Your objective =
Of the lines listed below, return exactly those that run from the line containing "(s.putBit PWR_WAKE_CAUSE__SRC 0 true).upSys" through the line containing "exact (rd_putBit_ite s", both included.

Entries shown =
theorem checkRed_waked (b i j : Nat) (v : Word) : (waked s R bw).checkRed b i j v = s.checkRed b i j v := by
  unfold State.checkRed; (try simp (disch := (simp only [RED_AXSLOT, RED_AXSLOT__SLOT, RED_CFG, RED_SVC, RED_SVC_STAT__BUSY, RED_WS_RGN, RED_WS_RGN__LEN, PWR_WAKE_CAUSE, ne_eq]; omega)) only [rd_waked s R bw h, get_waked s R bw h, on_waked s R bw h, axState_waked s R bw h, List.any_cons, List.any_nil]) <;> (try rfl)

theorem checkVlt_waked (w : Writer) (r : RegRow) (i : Nat) (v : Word) : (waked s R bw).checkVlt w r i v = s.checkVlt w r i v := by
  have h1 : (waked s R bw).vq = s.vq := rfl
  have h2 : (waked s R bw).sys.released = s.sys.released := rfl
  unfold State.checkVlt; (try simp (disch := (simp only [RegRow, VLT_WORD, VLT_STG_LEN, VLT_ATT_CTRL, VLT_DBG_STAT, VLT_KEY_REVOKE, VLT_MIN_SVN, VLT_MIN_SVN__MIN_SVN, VLT_STG_CTRL, VLT_STG_STAT__BUSY, PWR_WAKE_CAUSE, ne_eq]; omega)) only [rd_waked s R bw h, get_waked s R bw h, on_waked s R bw h, h1, h2, stageCopyOk_waked s R bw h, revokeOk_waked s R bw h, attOk_waked s R bw h, List.any_cons, List.any_nil]) <;> (try rfl)

theorem checkTal_waked (b i : Nat) (v : Word) : (waked s R bw).checkTal b i v = s.checkTal b i v := by
  unfold State.checkTal; (try simp (disch := (simp only [TAL_CNT_HI, TAL_CNT_LO, TAL_CTRL__RUN, TAL_EVT, TAL_EVT__EN, TAL_SAMP_CFG, TAL_SAMP_CFG__SRC_EN, TAL_SAMP_PC_HI, TAL_SAMP_PC_LO, TAL_SAMP_RD, TAL_SAMP_WR__WR, TAL_TAG_CFG, TAL_TAG_CFG__EN, PWR_WAKE_CAUSE, ne_eq]; omega)) only [rd_waked s R bw h, get_waked s R bw h, on_waked s R bw h, List.any_cons, List.any_nil]) <;> (try rfl)

theorem valueReason_waked (w : Writer) (r : RegRow) (i j : Nat) (v : Word) : (waked s R bw).valueReason w r i j v = s.valueReason w r i j v := by
  unfold State.valueReason; simp only []
  rw [checkHp_waked s R bw h, checkRing_waked s R bw h, checkDma_waked s R bw h, checkAx_waked s R bw h, checkTm_waked s R bw h,
    checkLeg_waked s R bw h, checkGi_waked s R bw h, checkFm_waked s R bw h, checkPm_waked s R bw h, checkPi_waked s R bw h,
    checkSaf_waked s R bw h, checkRed_waked s R bw h, checkVlt_waked s R bw h, checkTal_waked s R bw h]

theorem vqFull_waked : (waked s R bw).vqFull = s.vqFull := by
  unfold State.vqFull; (try simp only [List.any_cons, List.any_nil]) <;> (try rfl)

omit h in
/-- What a request of a descent does first. -/
theorem wake_zero (ha : s.awake = true) : wake 0 s = if s.get PWR_BOOT_STATUS__PHASE = 0 then s else if s.on PWR_STATE__DESCENDING && nbit (s.get PWR_WAKE_EN__SRC_EN) 0 then
    (s.putBit PWR_WAKE_CAUSE__SRC 0 true).upSys fun y => { y with waking := true } else s.putBit PWR_WAKE_CAUSE__SRC 0 true := by
  have hr : ∀ A, A ≠ PWR_WAKE_CAUSE → (waked s (s.putBit PWR_WAKE_CAUSE__SRC 0 true).regs s.sys.waking).rd A = s.rd A := by
    intro A hA
    have h0 : A ≠ PWR_WAKE_CAUSE__SRC.addr := hA
    exact (rd_putBit_ite s _ _ _ A).trans (if_neg h0)
  have hu : s.putBit PWR_WAKE_CAUSE__SRC 0 true = waked s (s.putBit PWR_WAKE_CAUSE__SRC 0 true).regs s.sys.waking := rfl
  have h1 : (s.putBit PWR_WAKE_CAUSE__SRC 0 true).awake = true := by rw [hu, awake_waked s _ _ hr]; exact ha
  have h2 : (s.putBit PWR_WAKE_CAUSE__SRC 0 true).on PWR_STATE__DESCENDING = s.on PWR_STATE__DESCENDING := by
    rw [hu]; exact on_waked s _ _ hr _ (by decide)
  have h3 : (s.putBit PWR_WAKE_CAUSE__SRC 0 true).get PWR_WAKE_EN__SRC_EN = s.get PWR_WAKE_EN__SRC_EN := by
    rw [hu]; exact get_waked s _ _ hr _ (by decide)
  unfold wake
  simp only [show ¬ ((0 : Nat) = 15) from by decide, if_false, h1, h2, h3, Bool.not_true, Bool.false_or, State.when, Bool.false_eq_true,
    show ((0 : Nat) == 15) = false from rfl]

omit h in
/-- Written as register words and `waking`. -/
theorem wake_zero_waked (ha : s.awake = true) : ∃ R bw, wake 0 s = waked s R bw := by
  rw [wake_zero s ha]
  split
  · exact ⟨s.regs, s.sys.waking, rfl⟩
  split
  · exact ⟨(s.putBit PWR_WAKE_CAUSE__SRC 0 true).regs, true, rfl⟩
  · exact ⟨(s.putBit PWR_WAKE_CAUSE__SRC 0 true).regs, s.sys.waking, rfl⟩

Solution below =
    (s.putBit PWR_WAKE_CAUSE__SRC 0 true).upSys fun y => { y with waking := true } else s.putBit PWR_WAKE_CAUSE__SRC 0 true := by
  have hr : ∀ A, A ≠ PWR_WAKE_CAUSE → (waked s (s.putBit PWR_WAKE_CAUSE__SRC 0 true).regs s.sys.waking).rd A = s.rd A := by
    intro A hA
    have h0 : A ≠ PWR_WAKE_CAUSE__SRC.addr := hA
    exact (rd_putBit_ite s _ _ _ A).trans (if_neg h0)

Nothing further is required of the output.